▶ _WHAT IS REQUIRED_: Since only the total matters, count the lines of these entries containing the word "training" and write that total alone.

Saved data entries
-- ==== Sys2Proof/Machine/EvStart.lean ====
section
/-!
DEFINITION. Starts, ageing, scrubbing and refresh: STARTCTL_CLEAR, MAINTENANCE_RESET, WARM_RESET, COLD_START,
RESET_LINE, START_TIMEOUT, AGEING_CHECK, SCRUB_LINE and REFRESH (R74, R261, R380 to R388).
-/

namespace Sys2Proof.Machine

/-! ## Starts (R384 to R388) -/

/-- Number of the last step of a start, and the stage of a start that has failed. -/
def lastStep : Nat := 8
def failedStage : Nat := 99
/-- Repairs are pending: rows marked since the last repair, or found at the start. -/
def Start.pending (t : Start) : Bool := t.repair || !t.badRows.isEmpty || Config.repairsPending t.starts
/-- A start of a kind begins: every context is lost, and the arrays hold nothing. What the persistent store and the
fuses keep stays, and messages of the outside stay on their links. Rows of HBM that await repair stay in error (R382).
DESIGN CHOICE, log entry 59. -/
def State.beginStart (s : State) (kind : StartKind) : State :=
  let t := s.start
  { State.reset with
    errs := s.errs.filter (fun e => e.hard && (match e.line with | .mem g => t.badRows.contains (g.toNat / 1024) | _ => false))
    cycle := s.cycle, free := s.free, hostIn := s.hostIn, linkIn := s.linkIn, out := s.out, pkgId := s.pkgId
    start := { kind := if t.failed == 3 then .safe else kind, failed := t.failed, retired := t.retired, repair := t.repair
               starts := t.starts + 1, began := s.cycle, saved := t.saved, ctl1 := t.ctl1, checks := t.checks
               badRows := t.badRows } }
/-- The kind of a start that the reset line or STARTCTL 3 asks for (R385). -/
def Start.warmOrCold (t : Start) : StartKind := if t.saved && !t.ctl1 then .warm else .cold
/-- A failed start (R386). DESIGN CHOICE, log entry 59. -/
def State.failStart (s : State) : State :=
  { s with start := { s.start with stage := failedStage, failed := if s.start.failed == 3 then 3 else s.start.failed + 1 } }
/-- The regions that an ageing sweep finds exhausted are retired (R383). -/
def Start.sweep (t : Start) : Start :=
  (List.range 16).foldl (fun t r =>
    { t with checks := mset t.checks r (mget t.checks r + 1), aged := mset t.aged r t.began
             retired := if Config.marginGone r (mget t.checks r) then t.retired ||| (1#16 <<< r) else t.retired }) t
/-- Ready: a full start clears the count, and the training is saved. -/
def Start.finish (t : Start) : Start :=
  { t with ready := true, stage := lastStep, saved := true, ctl1 := false, failed := if t.kind == .safe then t.failed else 0
           repair := t.kind != .maintenance && t.pending, badRows := if t.kind == .maintenance then [] else t.badRows }
/-- A report for a nonce of the host, signed with the identity key of this start (R387). The spec says what a report holds,
and not how the host asks for one or how its items are encoded. DESIGN CHOICE, log entry 84. -/
def State.report' (s : State) (nonce : Word) : Report :=
  let t := s.start
  let body := leList 8 nonce.toNat ++ leList 2 s.pkgId.toNat ++ leList 1 t.kind.code ++ leList 2 t.retired.toNat ++
    t.measured.flatMap (fun m => leList 64 m.toNat)
  { nonce := nonce, pkg := s.pkgId, kind := BitVec.ofNat 2 t.kind.code, retired := t.retired, measures := t.measured
    signature := Config.sign (t.identity.getD []) body }
def State.attest (s : State) (nonce : Word) : State :=
  if s.start.ready then { s with out := s.out ++ [.attest (s.report' nonce)], free := s.free + 1 } else s
/-- The next step of a start: 1 fuses, 2 firmware, 3 BIST, 4 HBM training, 5 repair, 6 ageing, 7 identity, 8 clearing
of the arrays. A warm start skips 3 and 5, and any other one 5 where no repairs are pending; a warm one whose digest fails
goes on as a cold start, whose training is another outcome. -/
def State.startStep (s : State) : State :=
  let t := s.start
  if t.ready || t.stage ≥ lastStep then s
  else
    let n := t.stage + 1
    let passes := Config.startStepPasses t.starts (if t.fell && n = 4 then lastStep + 1 else n)
    let skipped := (t.kind == .warm && n == 3) || (n == 5 && t.kind != .maintenance && (t.kind == .warm || !t.pending))
    if n = 4 && t.kind == .warm && !passes then { s with start := { t with kind := .cold, stage := 2, fell := true } }
    else if !skipped && !passes then s.failStart
    else match n with
      | 2 => { s with start := { t with stage := 2, measured := Config.measures t.starts } }
      | 5 => { s with start := { t with stage := 5, kind := if t.kind == .cold && t.pending then .maintenance else t.kind } }
      | 6 => { s with start := { Start.sweep t with stage := 6 } }
      | 7 => { s with start := { t with stage := 7, identity := some Config.identityKey } }
      | 8 => { s with start := Start.finish t, errs := if t.kind == .maintenance then [] else s.errs }
      | n => { s with start := { t with stage := n } }
def execColdStart (s : State) : Out := .next (s.beginStart .cold)
def execResetLine (s : State) : Out := .next (s.beginStart (Start.warmOrCold s.start))
def execWarmReset (s : State) : Out := .next (s.beginStart (Start.warmOrCold s.start))
def execMaintenanceReset (s : State) : Out := .next (s.beginStart .maintenance)
def execStartctlClear (s : State) : Out := .next { s with start := { s.start with failed := 0, ctl1 := true } }
/-- Cycles of 60 s. -/
def startLimit : Nat := 240000000000
def execStartTimeout (s : State) : Out :=
  .next (if !s.start.ready && s.start.stage < lastStep && s.start.began + startLimit ≤ s.cycle then s.failStart else s)

/-! ## AGEING_CHECK (R383) -/

/-- Cycles of 1,000 hours. -/
def ageingPeriod : Nat := 14400000000000000
/-- Whether a region is to be measured again: 1,000 hours after its last measurement, one region at a time. -/
def State.ageingDue (s : State) (r : Nat) : Bool :=
  let t := s.start
  t.measuring.isEmpty && !t.retired.getLsbD r && decide (mget t.aged r + ageingPeriod ≤ s.cycle)
/-- A region is kept from placement, and measured once it holds no resident task; what waits for one that is retired goes
elsewhere. -/
def State.ageing (s : State) (r : Nat) : State :=
  let t := s.start
  if t.measuring.contains r then
    if (s.taskAt (ctxOf r false) != 0) || (s.taskAt (ctxOf r true) != 0) then s
    else
      let gone := Config.marginGone r (mget t.checks r)
      let s1 : State := { s with start := { t with
        measuring := t.measuring.erase r, checks := mset t.checks r (mget t.checks r + 1), aged := mset t.aged r s.cycle
        retired := if gone then t.retired ||| (1#16 <<< r) else t.retired } }
      if gone then s1.leaveRegion r else s1
  else if s.ageingDue r then { s with start := { t with measuring := [r], since := s.cycle } }
  else s
/-- Cycles within which a region that is measured is empty: 2 ms; firmware clears it in time for the spills. -/
def measureLimit : Nat := 2000 * perUs
def clearLimit : Nat := 1900 * perUs
def execAgeingCheck (r : BitVec 4) (s : State) : Out := .next (s.ageing r.toNat)

/-! ## SCRUB_LINE (R74, R299, R380 to R382) -/

/-- Region of a line of an on-die array other than the basin. -/
def lineRegion : ArrayLine → Option Nat
  | .bank r _ _ _ | .entry r _ _ _ | .acc r _ _ _ | .loom r _ _ _ => some r.toNat
  | .mem _ => none
/-- A corrected error is counted: by region, by the die of a basin, or in HBMCE (R74, R299, R380, R382). -/
def State.corrected (s : State) (l : ArrayLine) : State :=
  match lineRegion l, l with
  | some r, _ => { s with bankCE := mset s.bankCE r (mget s.bankCE r + 1) }
  | none, .mem g =>
    let pa := 64 * g.toNat
    (match s.place pa with
    | .device | .attention => { s with start := { s.start with hbmCE := s.start.hbmCE + 1 } }
    | .basin => { s with basinCE := mmod s.basinCE ((pa - 0x20000000000) / 0x8000000) (· + 1) }
    | _ => s)
  | none, _ => s
/-- Whether the scrubber reads a line: of the loom it reads the nodes of resident graphs (R299). -/
def State.scrubs (s : State) (l : ArrayLine) : Bool :=
  match l with
  | .loom r p sl n =>
    let x := s.slot (ctxOf r.toNat p) sl.toNat
    x.resident && decide (n.toNat < x.graph.nodes.length)
  | _ => true
/-- The address that the record of a line gives: its byte offset in the array of its element, partition or slot, which R9
places nowhere in the physical map; the physical address in memory. DESIGN CHOICE, log entry 49. -/
def lineAddr : ArrayLine → Nat
  | .bank _ _ _ ln => 64 * ln.toNat
  | .entry _ _ _ ix => 8 * ix.toNat
  | .acc _ _ row col => 4 * (256 * row.toNat + col.toNat)
  | .loom r p sl n => nodeAddr (.loom r p sl n)
  | .mem g => 64 * g.toNat
/-- An uncorrectable error in a line of a partition: the context of its task ends where the line has an owner. -/
def State.lineLost (s : State) (c : Ctx) (elem : Nat) (l : ArrayLine) (owned : Bool) : State :=
  let t := s.task (s.taskAt c)
  let tag := if owned then t.owner.toNat else 0
  (s.recordAt c 0x30 (BitVec.ofNat 64 (lineAddr l)) 0 elem 0 false false (tag != 0) false).doomOwner tag
/-- The scrubber reads a line. DEDUCED, log entry 58. -/
def State.scrub (s : State) (l : ArrayLine) : State :=
  match s.errs.find? (·.line == l) with
  | none => s
  | some e =>
    let s1 : State := { s with errs := s.errs.erase e }
    if !s.scrubs l then s
    else if !e.hard then s1.corrected l
    else match l with
      | .bank r p el ln =>
        let c := ctxOf r.toNat p
        s1.lineLost c el.toNat l ((mget s.bankMeta (eKey c el.toNat * 1024 + ln.toNat)).owner != 0)
      | .entry r p el _ => s1.lineLost (ctxOf r.toNat p) el.toNat l true
      | .acc r p _ _ => s1.lineLost (ctxOf r.toNat p) 0 l true
      | .loom r p sl _ =>
        let s2 := s1.lineLost (ctxOf r.toNat p) 0 l true
        { s2 with slots := mset s2.slots (slotKey (ctxOf r.toNat p) sl.toNat) {} }
      | .mem g =>
        let pa := 64 * g.toNat
        let (tag, c) := s.ownerAt pa
        -- the frame stays in error, until the next pass
        { s with errs := s.errs.map (fun x => if x == e then { x with at' := s.cycle } else x) }.memErrorAlone pa tag (BitVec.ofNat 16 c)
def execScrubLine (l : ArrayLine) (s : State) : Out := .next (s.scrub l)

/-! ## REFRESH (R261) -/

/-- Whether a frame belongs to dead pages alone (R255, R382). -/
def State.deadFrame (s : State) (f : Nat) : Bool :=
  let ls := s.leavesAt (65536 * f)
  !ls.isEmpty && ls.all (fun l => !pteBit l.1 10)
/-- Rows of a bank that its refresh passes over: every frame with bytes in them belongs to a dead page (R382). -/
def State.elide (s : State) (k bank : Nat) : List Nat :=
  ((Config.rowsOf k bank).zipIdx.filter (fun r => !r.1.isEmpty && r.1.all s.deadFrame)).map (·.2)
/-- The next bank of a pseudo-channel is refreshed, but for its elided rows. DESIGN CHOICE, log entry 62. -/
def execRefresh (stack : BitVec 4) (chan : BitVec 5) (pseudo : Bool) (s : State) : Out :=
  let k := (stack.toNat * 32 + chan.toNat) * 2 + pseudo.toNat
  let bank := mget s.refreshPtr k
  .next { s with refreshPtr := mset s.refreshPtr k ((bank + 1) % 16)
                 elided := mset s.elided (16 * k + bank) (s.elide k bank) }

end Sys2Proof.Machine
end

▶ _REPLY TO THE EXERCISE_: 3